PCNDs were prepared via the solvent displacement method. For the synthesis of unloaded PCNDs (without nanoparticles), the pre-polymer was dissolved in the organic phase (ethanol) with a span of 20. PFP emulsion (5%) was prepared by dropwise addition of PFP in an aqueous phase with tween 80 under probe sonication. Sonication was performed via Hielscher Ultrasonicator (UP400S) at 120 W for 10 min with a 1 min cycle of sonication preceded by a 1 min break upon ice bath. The aqueous phase was extruded via a 0.4-micron filter and added dropwise into an organic phase. For solvent evaporation solution was stirred for 3 h at room temperature.
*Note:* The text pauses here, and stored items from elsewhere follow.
/-- A function's RNG window (R431). -/
structure RngWindow where
  fifo  : List Byte := []
  err   : Bool := false
  notSeeded : Bool := false
  empty : Nat := 0
  deriving DecidableEq, Repr

/-- One function: the physical function (0) or an instance (R523 to R552). -/
structure Func where
  /-- INST_STATE.STATE (R523) -/
  state     : Nat := 0
  gen       : Nat := 0
  vectors   : Nat := 1
  /-- MSI-X table size in force (R64) -/
  tableSize : Nat := 1
  ioqLimit  : Nat := 0
  dgsCtx    : Nat := 1
  dgsSlots  : Nat := 2
  keyLimit  : Nat := 0
  pvuSlots  : Nat := 0
  bneTicks  : Nat := 0
  pinAllow  : Nat := 0
  perm      : Nat := 0
  takenLimit : Nat := 4096
  /-- reserved positions per frame: engine and tick of the frame (R181) -/
  reserved  : List (Nat × Nat) := []
  aqCfg     : W32 := 0x00020000
  aqBase    : Nat := 0
  aqHw      : Nat := 0
  aqErr     : Bool := false
  aqEnabled : Bool := false
  events    : List EventRec := []
  evSeq     : Nat := 0
  offer     : Option Offer := Option.none
  saving    : Option Migration := Option.none
  restoring : Option Migration := Option.none
  exported  : Bool := false
  chunk     : Nat := 0
  dirty     : Option DirtyLog := Option.none
  quiesceEdge : Nat := 0
  up        : Mailbox := {}
  dn        : Mailbox := {}
  mbxVer    : Nat := 2
  /-- SET_VERSION waits for the exchange in progress: the version and the admin job (R139) -/
  mbxNext   : Option (Nat × Nat) := Option.none
  messages  : List (List Byte) := []
  /-- the module's message was the last to be sent (R537: turns are taken) -/
  lastModule : Bool := false
  dgs       : DgsWindow := {}
  rng       : RngWindow := {}
  sampling  : Option Sampling := Option.none
  /-- the command that waits for the drain or the reset, and for a reset the edge e1 and what follows it -/
  drainJob  : Option Nat := Option.none
  resetEdge : Option Nat := Option.none
  resetTo   : Nat := 2
  resetDestroy : Bool := false
  resetFlr  : Bool := false
  /-- Bus Master Enable, and the function mask of the MSI-X capability (PRESUMED reset values: PCIe 5.0, log entry 51) -/
  busMaster : Bool := false
  fnMask    : Bool := false
  /-- masked and pending vectors of the MSI-X table (R68) -/
  maskedVec : List Nat := List.range 64
  pendingVec : List Nat := []
  deriving DecidableEq, Repr

/-- A loaded pattern (R274 to R276). -/
structure Pattern where
  fn        : Nat
  id        : Nat
  container : List Byte
  digest    : List Byte
  /-- unloading: the admin job that waits (R145) -/
  unloading : Option Nat
  deriving DecidableEq, Repr

/-- A pending build of one tree of a stateful key (R340): its key, level and number there, the equivalents or permutations left, and
the bytes it takes in the tree cache (R339). -/
structure TreeBuild where
  key   : W32
  level : Nat
  tree  : Nat
  left  : Nat
  bytes : Nat
  deriving DecidableEq, Repr

/-- Treadle (R158 to R190). -/
structure Treadle where
  /-- TRD_TICKCFG as last written -/
  cfg      : W32 := 0x14
  period   : Nat := 20
  /-- the period of the tick in progress, when PERIOD_APPLIED has set that of the next (R159) -/
  lastPeriod : Option Nat := Option.none
  changing : Bool := false
  /-- a period change was requested and takes effect at the next edge (R159) -/
  request  : Bool := false
  source   : Nat := 0
  locked   : Bool := false
  goodIntervals : Nat := 0
  tickInSeen : Bool := false
  /-- the next rising edge is awaited (R163) -/
  tickInDue : Bool := false
  /-- edges since the last TICK_IN rising edge -/
  tickInAge : Nat := 0
  phase    : Int := 0
  cfgErr   : Bool := false
  /-- number of the most recent edge (R22) -/
  edge     : Nat := 0
  ready    : Bool := false
  stage    : Nat := 0
  plan     : List Booking := []
  signQ    : List SignQueue := []
  /-- block sets of the matrix caches: PVU, handle, verify set, blocks, edge of last use (R310, R314) -/
  sets     : List (Nat × W32 × Bool × Nat × Nat) := []
  /-- PVU pages of admitted jobs (R214): job, PVU, first and last tick held, and the pages -/
  pages    : List (Nat × Nat × Nat × Nat × List Nat) := []
  admSeq   : Nat := 0
  /-- queue served first at the previous edge (R171) -/
  rrLast   : Nat := 0
  admitted : Nat := 0
  refused  : Nat := 0
  late     : Nat := 0
  retry    : Nat := 0
  classAdm : Vector Nat 4 := Vector.replicate 4 0
  classRef : Vector Nat 4 := Vector.replicate 4 0
  histCfg  : W32 := 0
  hist     : Vector Nat 24 := Vector.replicate 24 0
  /-- tree builds not finished, oldest first (R340) -/
  builds   : List TreeBuild := []
  /-- engines Treadle books nothing new on: patch turns, pinning (R517, R361) -/
  noBook   : List Nat := []
  /-- edges since READY at which a retirement takes effect: engine codes (R577) -/
  retiring : List Nat := []
  returning : List Nat := []
  deriving DecidableEq, Repr

end Sys2Proof.Machine
end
Synthesized unloaded PCNDs were washed three times via centrifugation at 2000 rpm. For the synthesis of loaded PCNDs, PEG-SPIONs were incorporated in both the shell and core of PCNDs. For incorporation of PEG-SPIONs in the shell, they were added in pre-PGS and heated at 120 °C for 10 min. Successful incorporation of nanoparticles in pre-PGS was indicated by a change of white-colored pre-PGS to brown without any residual particles. The SPION-loaded pre-PGS were dissolved in ethanol with a span of 20 and used as an organic phase. The rest of the procedure was the same. For the incorporation of nanoparticles in the core of PCNDs, nano-particles were added to the PFP emulsion during the sonication step. This nanoparticle-containing emulsion was extruded and then added dropwise to the organic phase with pre-PGS. The rest of the procedure was the same.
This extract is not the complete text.